Recorded data Block Start

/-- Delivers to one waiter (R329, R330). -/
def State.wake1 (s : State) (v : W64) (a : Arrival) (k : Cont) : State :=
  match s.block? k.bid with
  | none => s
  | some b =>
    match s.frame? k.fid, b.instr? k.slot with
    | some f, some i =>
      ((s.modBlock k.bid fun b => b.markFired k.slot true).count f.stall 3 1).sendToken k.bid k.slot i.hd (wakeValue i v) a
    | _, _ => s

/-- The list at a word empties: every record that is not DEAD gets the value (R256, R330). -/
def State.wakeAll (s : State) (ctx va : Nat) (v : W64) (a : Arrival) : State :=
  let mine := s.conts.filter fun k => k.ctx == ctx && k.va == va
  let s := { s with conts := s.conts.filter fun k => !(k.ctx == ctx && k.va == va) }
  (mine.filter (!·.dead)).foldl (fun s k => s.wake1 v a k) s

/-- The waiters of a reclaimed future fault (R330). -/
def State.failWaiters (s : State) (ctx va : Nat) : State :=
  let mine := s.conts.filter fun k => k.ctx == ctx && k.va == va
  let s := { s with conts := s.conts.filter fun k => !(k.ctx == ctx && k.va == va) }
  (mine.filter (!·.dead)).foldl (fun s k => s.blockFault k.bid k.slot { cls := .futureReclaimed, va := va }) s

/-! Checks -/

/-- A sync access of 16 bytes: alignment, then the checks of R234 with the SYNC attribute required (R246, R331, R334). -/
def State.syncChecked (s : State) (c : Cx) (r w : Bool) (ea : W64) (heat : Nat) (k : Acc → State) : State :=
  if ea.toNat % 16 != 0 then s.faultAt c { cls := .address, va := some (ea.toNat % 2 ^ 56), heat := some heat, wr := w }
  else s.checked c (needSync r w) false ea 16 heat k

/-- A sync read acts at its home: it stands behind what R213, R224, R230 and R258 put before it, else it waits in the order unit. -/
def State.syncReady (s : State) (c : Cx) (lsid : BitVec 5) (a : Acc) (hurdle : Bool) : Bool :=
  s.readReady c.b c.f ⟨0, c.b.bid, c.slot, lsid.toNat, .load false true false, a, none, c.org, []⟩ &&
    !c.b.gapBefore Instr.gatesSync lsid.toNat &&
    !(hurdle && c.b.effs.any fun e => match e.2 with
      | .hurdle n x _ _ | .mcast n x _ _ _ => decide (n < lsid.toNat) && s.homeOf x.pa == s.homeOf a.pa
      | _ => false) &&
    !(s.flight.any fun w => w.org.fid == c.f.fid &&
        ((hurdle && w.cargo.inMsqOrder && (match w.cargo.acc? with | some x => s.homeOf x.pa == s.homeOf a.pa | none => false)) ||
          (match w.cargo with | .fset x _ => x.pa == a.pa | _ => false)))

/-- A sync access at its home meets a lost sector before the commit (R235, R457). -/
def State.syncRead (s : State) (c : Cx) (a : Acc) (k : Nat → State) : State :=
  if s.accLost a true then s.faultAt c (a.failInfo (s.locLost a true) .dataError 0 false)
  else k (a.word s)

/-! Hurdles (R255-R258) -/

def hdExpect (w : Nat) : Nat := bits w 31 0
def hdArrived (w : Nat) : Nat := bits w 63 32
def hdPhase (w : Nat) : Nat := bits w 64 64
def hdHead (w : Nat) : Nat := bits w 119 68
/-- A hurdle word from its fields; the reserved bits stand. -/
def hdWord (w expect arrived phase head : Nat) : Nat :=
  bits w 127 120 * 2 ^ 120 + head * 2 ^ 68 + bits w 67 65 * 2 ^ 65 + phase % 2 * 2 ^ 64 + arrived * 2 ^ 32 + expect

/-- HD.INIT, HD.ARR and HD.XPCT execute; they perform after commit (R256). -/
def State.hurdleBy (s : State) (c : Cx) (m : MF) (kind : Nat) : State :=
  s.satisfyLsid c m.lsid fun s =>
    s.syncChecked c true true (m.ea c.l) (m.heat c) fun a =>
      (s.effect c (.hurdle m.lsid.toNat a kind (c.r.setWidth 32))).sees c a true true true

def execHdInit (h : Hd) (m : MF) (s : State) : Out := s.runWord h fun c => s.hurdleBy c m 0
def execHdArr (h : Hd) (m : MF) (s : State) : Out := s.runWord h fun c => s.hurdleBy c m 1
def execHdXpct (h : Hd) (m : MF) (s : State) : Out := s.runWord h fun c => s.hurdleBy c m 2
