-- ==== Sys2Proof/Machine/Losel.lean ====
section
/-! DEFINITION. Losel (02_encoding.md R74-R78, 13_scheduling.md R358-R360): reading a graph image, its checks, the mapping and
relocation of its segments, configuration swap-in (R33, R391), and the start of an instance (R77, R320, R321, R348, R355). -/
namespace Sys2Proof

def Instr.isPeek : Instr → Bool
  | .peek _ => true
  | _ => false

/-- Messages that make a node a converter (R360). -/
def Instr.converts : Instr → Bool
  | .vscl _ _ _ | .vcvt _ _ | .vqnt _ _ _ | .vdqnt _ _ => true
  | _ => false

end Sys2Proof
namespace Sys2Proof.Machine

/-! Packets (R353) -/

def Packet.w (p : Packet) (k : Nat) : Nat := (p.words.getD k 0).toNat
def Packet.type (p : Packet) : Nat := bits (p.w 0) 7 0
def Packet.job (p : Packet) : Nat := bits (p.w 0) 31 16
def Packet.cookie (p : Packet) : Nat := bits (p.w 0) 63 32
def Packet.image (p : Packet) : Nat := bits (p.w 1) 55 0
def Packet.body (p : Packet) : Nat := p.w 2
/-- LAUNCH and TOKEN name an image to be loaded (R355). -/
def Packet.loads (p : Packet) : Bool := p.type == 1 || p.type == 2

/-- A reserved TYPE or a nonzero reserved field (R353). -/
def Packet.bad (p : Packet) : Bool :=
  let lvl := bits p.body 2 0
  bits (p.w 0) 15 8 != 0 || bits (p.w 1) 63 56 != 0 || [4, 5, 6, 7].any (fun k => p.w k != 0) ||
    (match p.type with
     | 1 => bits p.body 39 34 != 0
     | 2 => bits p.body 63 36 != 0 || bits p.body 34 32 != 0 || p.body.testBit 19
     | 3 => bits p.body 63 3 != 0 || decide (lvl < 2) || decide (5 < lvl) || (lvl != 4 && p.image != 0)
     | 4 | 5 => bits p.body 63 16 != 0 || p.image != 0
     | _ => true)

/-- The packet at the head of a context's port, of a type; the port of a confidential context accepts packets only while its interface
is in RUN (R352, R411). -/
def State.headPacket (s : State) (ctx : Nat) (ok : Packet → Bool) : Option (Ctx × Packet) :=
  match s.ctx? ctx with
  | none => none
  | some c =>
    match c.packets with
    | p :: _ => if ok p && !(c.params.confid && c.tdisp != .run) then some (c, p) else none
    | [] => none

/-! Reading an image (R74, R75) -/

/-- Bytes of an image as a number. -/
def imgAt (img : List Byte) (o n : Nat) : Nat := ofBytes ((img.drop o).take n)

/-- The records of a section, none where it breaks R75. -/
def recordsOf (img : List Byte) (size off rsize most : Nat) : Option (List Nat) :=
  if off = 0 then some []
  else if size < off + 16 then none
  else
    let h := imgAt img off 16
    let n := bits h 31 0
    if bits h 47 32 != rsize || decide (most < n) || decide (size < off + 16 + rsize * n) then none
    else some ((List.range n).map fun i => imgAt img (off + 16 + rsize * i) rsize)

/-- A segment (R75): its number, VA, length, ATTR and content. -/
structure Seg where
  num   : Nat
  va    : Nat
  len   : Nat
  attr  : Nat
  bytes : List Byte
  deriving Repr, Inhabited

Recorded data Block End
Recorded data Block Start

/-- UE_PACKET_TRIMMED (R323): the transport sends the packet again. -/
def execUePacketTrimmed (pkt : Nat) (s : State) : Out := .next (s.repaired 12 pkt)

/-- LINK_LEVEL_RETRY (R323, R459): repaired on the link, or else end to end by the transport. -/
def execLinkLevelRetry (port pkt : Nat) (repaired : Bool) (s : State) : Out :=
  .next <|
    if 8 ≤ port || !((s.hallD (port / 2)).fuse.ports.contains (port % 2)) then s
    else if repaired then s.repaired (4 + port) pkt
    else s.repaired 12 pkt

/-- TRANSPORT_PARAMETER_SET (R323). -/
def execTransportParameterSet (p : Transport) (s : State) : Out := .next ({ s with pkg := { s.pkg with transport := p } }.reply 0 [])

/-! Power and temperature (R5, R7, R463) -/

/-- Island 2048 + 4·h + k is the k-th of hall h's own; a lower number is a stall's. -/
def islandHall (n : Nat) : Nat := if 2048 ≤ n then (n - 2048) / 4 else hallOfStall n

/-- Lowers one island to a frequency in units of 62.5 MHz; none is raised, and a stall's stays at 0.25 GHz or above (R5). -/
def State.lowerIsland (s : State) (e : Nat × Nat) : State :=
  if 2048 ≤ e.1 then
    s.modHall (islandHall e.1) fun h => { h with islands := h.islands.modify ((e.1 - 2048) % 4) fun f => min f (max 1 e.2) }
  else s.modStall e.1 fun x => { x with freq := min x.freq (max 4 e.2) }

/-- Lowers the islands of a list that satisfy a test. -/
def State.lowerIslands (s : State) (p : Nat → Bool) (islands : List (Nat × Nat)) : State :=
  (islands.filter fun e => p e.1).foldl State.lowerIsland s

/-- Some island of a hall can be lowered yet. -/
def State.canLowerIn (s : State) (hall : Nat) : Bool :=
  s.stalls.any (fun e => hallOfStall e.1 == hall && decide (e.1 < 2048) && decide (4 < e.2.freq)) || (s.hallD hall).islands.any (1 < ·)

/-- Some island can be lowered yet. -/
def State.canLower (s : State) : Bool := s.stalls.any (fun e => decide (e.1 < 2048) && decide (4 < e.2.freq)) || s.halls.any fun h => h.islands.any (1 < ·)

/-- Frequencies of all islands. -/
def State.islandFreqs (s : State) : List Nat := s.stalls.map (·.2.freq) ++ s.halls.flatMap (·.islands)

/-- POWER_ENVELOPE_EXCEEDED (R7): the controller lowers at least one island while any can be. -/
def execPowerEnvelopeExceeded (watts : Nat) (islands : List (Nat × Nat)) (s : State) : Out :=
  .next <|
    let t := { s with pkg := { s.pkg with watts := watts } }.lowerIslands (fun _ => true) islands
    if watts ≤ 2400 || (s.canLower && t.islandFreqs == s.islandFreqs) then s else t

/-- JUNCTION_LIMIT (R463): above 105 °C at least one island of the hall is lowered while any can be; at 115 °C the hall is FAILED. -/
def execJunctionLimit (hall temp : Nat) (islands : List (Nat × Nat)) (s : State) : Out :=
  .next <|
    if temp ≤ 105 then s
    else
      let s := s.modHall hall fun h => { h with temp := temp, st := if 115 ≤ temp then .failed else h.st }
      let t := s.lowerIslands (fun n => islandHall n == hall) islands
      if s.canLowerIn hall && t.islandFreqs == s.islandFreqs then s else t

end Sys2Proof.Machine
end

Recorded data Block End

_Requirement_: Show each line from the listing above that includes the word "canLowerIn".

_Task solution_:
def State.canLowerIn (s : State) (hall : Nat) : Bool :=
      if s.canLowerIn hall && t.islandFreqs == s.islandFreqs then s else t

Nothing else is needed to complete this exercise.